With Alfredo Ferro, Rosalba Giugno, Alfredo Pulverenti, Giovanni Micale, Vinzenzo Bonnici, Antonio Di Maria, and I have worked on two kinds of graph matching problems: (i) given a small graph find all instances of that subgraph in a large graph, a well known NP-complete problem but one with many good heuristics. Lately we have been able to deal with graphs in which nodes can have zero or more labels and so can edges. We have dealt with both exact and inexact matching. (ii) Given a large graph, find the patterns in that graph that appear "unusually often". What this means can depend on the graph generating process. This ongoing project has had the delightful side effects of my visiting the beautiful island of Lipari and keeping me from forgetting all my Italian.

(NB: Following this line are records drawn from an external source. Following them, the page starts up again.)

-- ==== Sys2Proof/Decode.lean ====
section
/-!
DEFINITION. The opcode ROM (30_encoding.md R150), the decoding of a source line (R117 to R130), the sizes (R160), the
decoding of bytes (R180), total and rejecting by name, and the encoder (R157 to R168).
-/
namespace Sys2Proof

/-! ## Bytes and words -/

/-- Bits 15..8 of a word (00_scope.md R10). -/
def hiByte (w : Word) : Byte := w.extractLsb' 8 8

/-- Bits 7..0 of a word. -/
def loByte (w : Word) : Byte := w.extractLsb' 0 8

/-- `h : l`, the word with high byte `h` (R10). -/
def joinBytes (h l : Byte) : Word := h ++ l

/-! ## Mnemonics and the opcode ROM -/

/-- The mnemonic's letters. -/
def Mnemonic.text : Mnemonic → Text
  | .lda => ['L', 'D', 'A']
  | .ldb => ['L', 'D', 'B']
  | .ldx => ['L', 'D', 'X']
  | .ldy => ['L', 'D', 'Y']
  | .ldu => ['L', 'D', 'U']
  | .lds => ['L', 'D', 'S']
  | .sta => ['S', 'T', 'A']
  | .stb => ['S', 'T', 'B']
  | .stx => ['S', 'T', 'X']
  | .sty => ['S', 'T', 'Y']
  | .stu => ['S', 'T', 'U']
  | .sts => ['S', 'T', 'S']
  | .adda => ['A', 'D', 'D', 'A']
  | .addb => ['A', 'D', 'D', 'B']
  | .suba => ['S', 'U', 'B', 'A']
  | .subb => ['S', 'U', 'B', 'B']
  | .cmpa => ['C', 'M', 'P', 'A']
  | .cmpb => ['C', 'M', 'P', 'B']
  | .inca => ['I', 'N', 'C', 'A']
  | .incb => ['I', 'N', 'C', 'B']
  | .deca => ['D', 'E', 'C', 'A']
  | .decb => ['D', 'E', 'C', 'B']
  | .lsla => ['L', 'S', 'L', 'A']
  | .lslb => ['L', 'S', 'L', 'B']
  | .lsra => ['L', 'S', 'R', 'A']
  | .lsrb => ['L', 'S', 'R', 'B']
  | .rola => ['R', 'O', 'L', 'A']
  | .rolb => ['R', 'O', 'L', 'B']
  | .rora => ['R', 'O', 'R', 'A']
  | .rorb => ['R', 'O', 'R', 'B']
  | .anda => ['A', 'N', 'D', 'A']
  | .andb => ['A', 'N', 'D', 'B']
  | .ora => ['O', 'R', 'A']
  | .orb => ['O', 'R', 'B']
  | .eora => ['E', 'O', 'R', 'A']
  | .eorb => ['E', 'O', 'R', 'B']
  | .clra => ['C', 'L', 'R', 'A']
  | .clrb => ['C', 'L', 'R', 'B']
  | .coma => ['C', 'O', 'M', 'A']
  | .comb => ['C', 'O', 'M', 'B']
  | .nega => ['N', 'E', 'G', 'A']
  | .negb => ['N', 'E', 'G', 'B']
  | .tfr => ['T', 'F', 'R']
  | .exg => ['E', 'X', 'G']
  | .jmp => ['J', 'M', 'P']
  | .bra => ['B', 'R', 'A']
  | .beq => ['B', 'E', 'Q']
  | .bne => ['B', 'N', 'E']
  | .bmi => ['B', 'M', 'I']
  | .bpl => ['B', 'P', 'L']
  | .bcc => ['B', 'C', 'C']
  | .bcs => ['B', 'C', 'S']
  | .bvc => ['B', 'V', 'C']
  | .bvs => ['B', 'V', 'S']
  | .jsr => ['J', 'S', 'R']
  | .bsr => ['B', 'S', 'R']
  | .rts => ['R', 'T', 'S']
  | .swi => ['S', 'W', 'I']
  | .endProgram => ['E', 'N', 'D']
  | .nop => ['N', 'O', 'P']

/-- Every mnemonic, in the order of R150. -/
def Mnemonic.all : List Mnemonic :=
  [.lda, .ldb, .ldx, .ldy, .ldu, .lds, .sta, .stb, .stx, .sty, .stu, .sts,
   .adda, .addb, .suba, .subb, .cmpa, .cmpb, .inca, .incb, .deca, .decb, .lsla, .lslb,
   .lsra, .lsrb, .rola, .rolb, .rora, .rorb, .anda, .andb, .ora, .orb, .eora, .eorb,
   .clra, .clrb, .coma, .comb, .nega, .negb, .tfr, .exg, .jmp, .bra, .beq, .bne,
   .bmi, .bpl, .bcc, .bcs, .bvc, .bvs, .jsr, .bsr, .rts, .swi, .endProgram, .nop]

/-- JSR and BSR have rows only when `CALL_INSNS = Admitted` (R156). -/
def Mnemonic.admitted (p : Params) (m : Mnemonic) : Bool :=
  !((m == .jsr || m == .bsr) && p.callInsns == .refused)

Finding Bugs in Black Box Workflows

Raoni Lourenco, Juliana Freire and I have worked on the problem of finding the root causes of bugs in complex workflows. Given a setting where an execution configuration can be characterized by parameter-value settings, new configurations can be executed at will, and there is some application-based notion of success or failure, our method can find minimal root causes consisting of disjunctions of conjunctions of parameter-value pairs, often in linear time in the number of parameters.

Version Climber

Christophe Pradal, Sarah Cohen-Boulakia, Patrick Valduriez and I have worked on the problem of updating software configurations. Imagine a software system in which there are many packages. Each has a certain version, e.g. some version of Python 3, some version of a graphics package etc. Now, we would like to update one or more of these packages to a newer version. This can be a time-intensive trial-and-error process. Version Climber does an automatic systematic exploration, using heuristics and parallelism do version upgrades "without tears". We build this on top of Conda.

Formal Verification of Concurrent Search Structures

Thomas Wies, Siddharth Krishna, Nisarg Patel, and I have worked on formal verification of concurrent search structure algorithms using separation logic and a framework I developed some time around the stone age. The approach can already automatically verify a lot of concurrent algorithms that are now verified by hand.

Data Science Support for Linguistics

Chris Collins and Richard Kayne from NYU Linguistics, along with Linguistics doctoral student Michael Taylor, worked with the computer science team consisting of Sangeeta Vishwanath, Hiral Rajani, Jillian Kozyra, and me to build a system called Syntactic Structures of the World's Languages (SSWL) several years ago. The idea is to allow the comparison of the syntax of hundreds or even thousands of languages and already permits questions to be answered on a scale never before possible in linguistics. Hilda Koopman has led and greatly expanded the linguistics effort for the last few years, bringing the number of participating linguists to the hundreds. Ross Affenberger and Alex Lobascio then Marco Liberati, then Hannan Butt along with Shailesh Vasandani have worked on the implementation resulting in Terraling a more flexible version of the software.

Acronym Expansion

Haven't we all had the problem that we cannot understand an acronym in an article even when it might have been defined earlier? Our acronym expander project uses parsing to find acronym definitions within a paper p and document similarity to find the definitions in other papers p' that are similar to p. We are working on an end-to-end system that I hope will be used by millions. This is joint work with Helena Galhardas, Joao Pereira currently and earlier Kshitiz Sethia and Ben Turtel.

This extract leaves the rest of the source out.